Security Implications for Organizations
The increasing presence of AI within cybercriminal ecosystems does not necessarily mean attackers possess revolutionary new capabilities today. However, it does indicate that threat actors are actively investing time and resources into understanding how AI can improve existing attack methodologies. Organizations should recognize that AI is more likely to accelerate established attack techniques than create entirely new categories of threats. Enhanced phishing campaigns, automated reconnaissance, improved malware development workflows, and scalable social engineering operations represent realistic near-term concerns. Consequently, fundamental cybersecurity practices remain essential. Timely patch management, multi-factor authentication, passkey adoption, continuous monitoring, identity protection, security awareness training, and robust incident response capabilities continue to provide effective defenses against both traditional and AI-enhanced threats.
Expert Opinion: What This Means for the Future of Cybersecurity
The underground discussions examined in this research reveal an important reality: AI is becoming a force multiplier rather than a replacement for cybercriminal expertise. Much of the current underground hype appears driven by marketing, experimentation, and competitive positioning rather than proven technological breakthroughs. However, dismissing these developments would be a mistake. The most significant impact of AI will likely be the democratization of cyber capabilities. Tasks that once required advanced technical expertise may gradually become more accessible through AI-assisted workflows, lowering entry barriers for aspiring cybercriminals. This could increase the volume and sophistication of attacks while reducing the effort required to execute them.

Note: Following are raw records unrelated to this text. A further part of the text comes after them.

theorem State.moveOut_moved {T : Nat} {b : State} (hT : Within 264702 T) {br s d bx p} (hs : Moved T b s) :
    Moved T b (State.moveOut br s d bx p) := by
  unfold State.moveOut
  extract_lets v0
  have hv0 : Moved T b v0.1 := State.moveSlots_moved (hT.mono rfl) hs
  exact State.moveExposed_moves (hT.mono rfl) hv0

theorem State.advance_moved {T : Nat} {b : State} (hT : Within 32 T) {s slots} (hs : Moved T b s) :
    Moved T b (State.advance s slots) := by
  unfold State.advance
  refine foldl_moved hs ?_
  intro u0 x1 h2
  split
  · exact State.setDesc_moved (hT.mono rfl) h2
  · exact h2

theorem State.failPages_moved {T : Nat} {b : State} (hT : Within 264702 T) {s br x k p} (hs : Moved T b s) :
    Moved T b (State.failPages s br x k p) := by
  unfold State.failPages
  extract_lets v0 v1 v2 v3 v4 v5
  have hv2 : Moved T b v2 := State.spoilPages_moved (hT.mono rfl) hs
  have hv3 : Moved T b v3 := State.moveExposed_moves (hT.mono rfl) hv2
  have hv4 : Moved T b v4.1 := State.placeAnew_moves (hT.mono rfl) hv3
  have hv5 : Moved T b v5 := Moved.ite (State.advance_moved (hT.mono rfl) hv4) hv4
  exact State.moveExposed_moves (hT.mono rfl) hv5

theorem State.endPages_moved {T : Nat} {b : State} (hT : Within 264702 T) {s br i k p pass out} (hs : Moved T b s) :
    Moved T b (State.endPages s br i k p pass out) := by
  unfold State.endPages
  split
  · exact hs
  · extract_lets v0 v1 v2 v3
    split
    · exact State.advance_moved (hT.mono rfl) (State.tally64_moved (hT.mono rfl) (State.passPages_moved (hT.mono rfl)
          hs))
    · exact State.failPages_moved (hT.mono rfl) hs

theorem State.strandedPages_moved {T : Nat} {b : State} (hT : Within 264702 T) {s} (hs : Moved T b s) :
    Moved T b (State.strandedPages s) := by
  unfold State.strandedPages
  refine foldl_moved hs ?_
  intro u0 x1 h2
  split
  · split
    · split
      · extract_lets v3 v4
        have hv3 : Moved T b v3.1 := State.moveSlots_moved (hT.mono rfl) h2
        split
        · exact h2
        · exact State.dropJob_moved (hT.mono rfl) (State.moveExposed_moves (hT.mono rfl) hv3)
      · exact h2
    · exact h2
  · exact h2
  · exact h2
  · exact h2
  · exact h2

theorem State.failDie_moved {T : Nat} {b : State} (hT : Within 264702 T) {s d} (hs : Moved T b s) :
    Moved T b (State.failDie s d) := by
  unfold State.failDie
  split
  · exact hs
  · split
    · exact hs
    · extract_lets v0 v1 v2 v3 v4 v5
      have hv3 : Moved T b v3 := State.leaveBus_moved (hT.mono rfl) (State.setDie_moved (hT.mono rfl) hs)
      have hv4 : Moved T b v4 := State.onFlash_moved (hT.mono rfl) hv3
      have hv5 : Moved T b v5 := State.report_moved (hT.mono rfl) (State.raise_moved (hT.mono rfl) hv4)
      exact State.jobsGo_moved (hT.mono rfl) (foldl_moved hv5 (fun u6 x7 h8 => State.addJob_moved (hT.mono rfl) h8))

theorem State.unloseMaps_moved {T : Nat} {b : State} (hT : Within 2048 T) {s} (hs : Moved T b s) :
    Moved T b (State.unloseMaps s) := by
  unfold State.unloseMaps
  refine foldl_moved hs ?_
  intro u0 x1 h2
  extract_lets v3 v4 v5
  have hv5 : Moved T b v5 := State.onMap_moved (hT.mono rfl) h2
  exact foldl_moved hv5 (fun u6 x7 h8 => Moved.ite (State.setEntry_moved (hT.mono rfl) h8) h8)

theorem State.dropUnconfirmed_moved {T : Nat} {b : State} (hT : Within 2048 T) {s} (hs : Moved T b s) :
    Moved T b (State.dropUnconfirmed s) := by
  unfold State.dropUnconfirmed
  refine foldl_moved hs ?_
  intro u0 x1 h2
  extract_lets v3
  have hv3 : Moved T b v3 := State.onFlash_moved (hT.mono rfl) (State.setBlock_moved (hT.mono rfl) h2)
  split
  · split
    · exact State.setSb_moved (hT.mono rfl) hv3
    · exact hv3
  · exact hv3

theorem State.flashLost_moved {T : Nat} {b : State} (hT : Within 2048 T) {s} (hs : Moved T b s) :
    Moved T b (State.flashLost s) := by
  unfold State.flashLost
  extract_lets v0 v1 v2 v3
  have hv0 : Moved T b v0 := State.dropUnconfirmed_moved (hT.mono rfl) hs
  have hv3 : Moved T b v3 := State.unloseMaps_moved (hT.mono rfl) hv0
  exact State.onFlash_moved (hT.mono rfl) hv3

theorem State.freshChannels_moved {T : Nat} {b : State} (hT : Within 2048 T) {s} (hs : Moved T b s) :
    Moved T b (State.freshChannels s) := by
  unfold State.freshChannels
  exact State.onFlash_moved (hT.mono rfl) hs

theorem State.markReconf_moved {T : Nat} {b : State} (hT : Within 2048 T) {s} (hs : Moved T b s) :
    Moved T b (State.markReconf s) := by
  unfold State.markReconf
  exact State.onFlash_moved (hT.mono rfl) hs

theorem State.newFrequency_moved {T : Nat} {b : State} (hT : Within 2048 T) {s} (hs : Moved T b s) :
    Moved T b (State.newFrequency s) := by
  unfold State.newFrequency
  exact State.onFlash_moved (hT.mono rfl) hs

At the same time, defenders possess substantial advantages. Security vendors, enterprise organizations, and research communities have significantly greater resources, access to advanced AI technologies, and stronger collaboration networks. AI is already improving threat detection, behavioral analytics, vulnerability management, and incident response automation.The future cybersecurity landscape will not be defined by attackers using AI against defenders. Instead, it will be characterized by an ongoing competition between AI-enhanced offensive operations and AI-enhanced defensive capabilities. Organizations that invest early in cybersecurity fundamentals, AI governance, threat intelligence, and security automation will be best positioned to navigate this evolving environment. Ultimately, the organizations that combine human expertise with responsible AI adoption will maintain the strongest security posture in the years ahead.